On the other hand, regression problems deal with predicting continuous outcomes. Instead of assigning data to an output category, regression models predict a numerical value. For instance, a regression model might predict the price of a house based on inputs like its size, location, and number of bedrooms. Both classification and regression fall under supervised learning, where the AI system learns from labeled examples (data paired with the correct answer). There are other branches of AI as well, including unsupervised learning (where the system finds patterns without labeled data) and reinforcement learning (where the system learns through trial and error).
From perceptrons to neural networks
In Figure 3 we fed our perceptron model for loan decisions with basic data that seemed logical to us. But what if each input was in itself a more sophisticated combination of data? Our model could work better if we thought that way. For example, what if x1 was instead the combination of employment and demographic data regarding the applicant? And since we are thinking in generic terms, why not let x1 be the output or another perceptron that we place before the one in Figure 3? It´s easy to see that, if we iterated on this kind of thought process, we would get a stack of perceptrons connected with each other, pretty much like neurons in our brain. Welcome to the birth of multilayer perceptrons, better known as neural networks.
As we’ve seen in Figure 2, the perceptron works well for simple tasks like classifying data that is linearly separable, meaning it can be divided cleanly by a straight line. But what happens when the problem is more complex? How do we tackle situations where data cannot be easily separated or categorized? Or perhaps when the input variables that condition the output are in the order of tens or hundreds? For instance, in Figure 4 we compare the now known simple example of a linearly separable problem and an example of a non-linearly separable problem. Intuitively a non-linearly separable problem (in a small dimension like the one in the example) cannot be solved with a linear separation boundary.
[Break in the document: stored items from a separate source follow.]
-- ==== Sys2Proof/Machine/KeyOps.lean ====
section
/-!
DEFINITION. Key slots on the write path: invocation counters, leases, retirement and the IV (06_cipher_and_strongroom.md R131 to
R133).
-/

namespace Sys2Proof.Machine

open Sys2Proof

def Head.modStg (h : Head) (f : Stg → Stg) : Head := { h with stg := f h.stg }

/-- Change a key slot; a slot without history is listed first. -/
def Head.modSlot (h : Head) (n : Nat) (f : Slot → Slot) : Head :=
  h.modStg fun s => { s with slots := f (s.slot n) :: s.slots.filter (·.slot != n) }

/-- KEY_ID of a slot: the slot in bits [7:0], its epoch above (R123). -/
def Slot.keyId (s : Slot) : Nat := s.slot % 256 + s.epoch % 2 ^ 24 * 256

/-- HEAD_ID in effect (R240). -/
def Head.headId (h : Head) : Nat := h.fld Adr.TRP_CFG 0 0

/-- The IV of a chunk (R131): fixed field and invocation counter, little-endian. -/
def Head.iv (h : Head) (site epoch c : Nat) : Bytes :=
  leBytes 4 (h.headId * 2 ^ 31 + site % 64 * 2 ^ 25 + epoch % 2 ^ 24) ++ leBytes 8 c

/-- STG_RETIRE_WARN.SHIFT: 20 to 47; other values act as 44. -/
def Head.warnShift (h : Head) : Nat :=
  let n := h.fld Adr.STG_RETIRE_WARN 5 0
  if 20 ≤ n ∧ n ≤ 47 then n else 44

/-- A slot of this head that names an ACTIVE key. -/
def Stg.active (s : Stg) (n : Nat) : Bool := n != 0xFF && (s.slot n).state == 2

/-- Move every domain that writes through a slot to its successor (R132); leases of a slot that no domain writes through are
dropped. -/
def Head.succeed (h : Head) (slot : Nat) : Head :=
  let moves := h.stg.map.any fun (_, w, n) => w == slot && h.stg.active n
  let h := h.modStg fun s =>
    let m := s.map.map fun (d, w, n) => if w = slot ∧ s.active n then (d, n, 0xFF) else (d, w, n)
    { s with map := m
             leases := if m.any (fun (_, w, _) => w == slot) then s.leases else s.leases.filter (·.slot != slot) }
  h.when moves fun h => h.raise 867

/-- The final lease of a slot has been granted, or its watermark cannot be written: no further lease (R131, R132). -/
def Head.retireLease (h : Head) (slot : Nat) : Head :=
  (h.modSlot slot fun s => { s with retiring := true }).succeed slot

/-- Source 865 and WARN when C first reaches 2^48 − 2^SHIFT. -/
def Head.warnRetire (h : Head) (slot : Nat) : Head :=
  let s := h.stg.slot slot
  if !s.warn ∧ 2 ^ 48 - 2 ^ h.warnShift ≤ s.c then (h.modSlot slot fun s => { s with warn := true }).raise 865 else h

/-- Grant a lease of up to 1,024 values to a site; `cellarOk` says whether a watermark write that it needs succeeds (R131).
True when the lease was granted. -/
def Head.grantLease (h : Head) (slot site : Nat) (cellarOk : Bool) : Head × Bool :=
  let s := h.stg.slot slot
  if s.state ≠ 2 ∨ s.retiring ∨ 2 ^ 48 ≤ s.c then (h, false)
  else
    let n := min 1024 (2 ^ 48 - s.c)
    if s.w < s.c + n ∧ !cellarOk then
      ((h.retireLease slot).report 870 sevFault (leBytes 1 slot), false)
    else
      let w := if s.w < s.c + n then min (2 ^ 48) (s.w + 2 ^ 20) else s.w
      let h := h.modSlot slot fun s => { s with w := w, c := s.c + n }
      let h := h.modStg fun t => { t with
        leases := { slot := slot, site := site, next := s.c, stop := s.c + n } ::
                  t.leases.filter fun l => !(l.slot == slot && l.site == site) }
      (h.warnRetire slot, true)

/-- The lease a site holds with a value left. -/
def Stg.lease (s : Stg) (slot site : Nat) : Option Lease :=
  s.leases.find? fun l => l.slot == slot && l.site == site && decide (l.next < l.stop)

/-- Take the next value of a lease. -/
def Head.useLease (h : Head) (slot site : Nat) : Head × Option Nat :=
  match h.stg.lease slot site with
  | none => (h, none)
  | some l =>
    (h.modStg fun t => { t with leases := (t.leases.map fun x => if x = l then { x with next := x.next + 1 } else x) }, some l.next)

/-- The counter value of a chunk: from the lease its booth holds, or from a new one. The grant of the final lease moves the
domains of the slot to their successors once the value is taken. -/
def Head.takeValue (h : Head) (slot site : Nat) (cellarOk : Bool) : Head × Option Nat :=
  match h.stg.lease slot site with
  | some _ => h.useLease slot site
  | none =>
    match h.grantLease slot site cellarOk with
    | (h, false) => (h, none)
    | (h, true) =>
      let (h, v) := h.useLease slot site
      (h.when ((h.stg.slot slot).c == 2 ^ 48) fun h => h.retireLease slot, v)

end Sys2Proof.Machine
end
This is where neural networks come into play. By connecting multiple perceptrons together, researchers developed multilayer perceptrons – in modern terminology artificial neural networks (ANNs) – capable of handling much more complicated problems. As discussed, these networks are inspired by the brain’s ability to process information through vast numbers of interconnected neurons. Neural networks are particularly powerful because they can model non-linear relationships. They are also general-purpose, meaning they can be applied to a wide variety of tasks, from image and speech recognition to financial forecasting. In Figure 5 below we show the feed forward neural network. This network is a quite complex one that is made of an input layer of neurons that receives input variables, several hidden layers in which the non-linear interactions are captured and a final condensation output layer that goes back to the single value output.
The universal approximator
One of the most significant discoveries about neural networks is their potential as universal approximators made by Kurt Hornik in 19914. The theorem states: “A single hidden layer feedforward neural network with S shaped activation functions can approximate any measurable function to any desired degree of accuracy on a compact set [of data]”. In simpler words, a neural network can learn to model any relationship between inputs and outputs, even for highly complex problems.
However, there’s a catch. While neural networks have immense potential, their performance depends on two main factors: the amount of data and the complexity of the model. If the network is too simple or the data is too limited, it might not fully learn the underlying patterns. Conversely, if the model is too complex, it might struggle to find a generalized solution, a problem known as overfitting in which the model correctly fits the input data, but its accuracy is weak when presented with new unseen input data points.
Conclusion
In this article we showed that artificial intelligence, particularly in the form of neural networks, draws significant inspiration from biological intelligence. And if we trust each other, why not trust a machine that´s built along the same architecture?
While many AI architectures exist, neural networks have garnered the most attention in recent years due to their ability to generalize and solve complex problems, such as image recognition and natural language processing. A key takeaway is that AI systems, especially neural networks, can theoretically learn to model any relationship between data points, making them highly adaptable tools for solving problems that are too complex for traditional, explicit mathematical models.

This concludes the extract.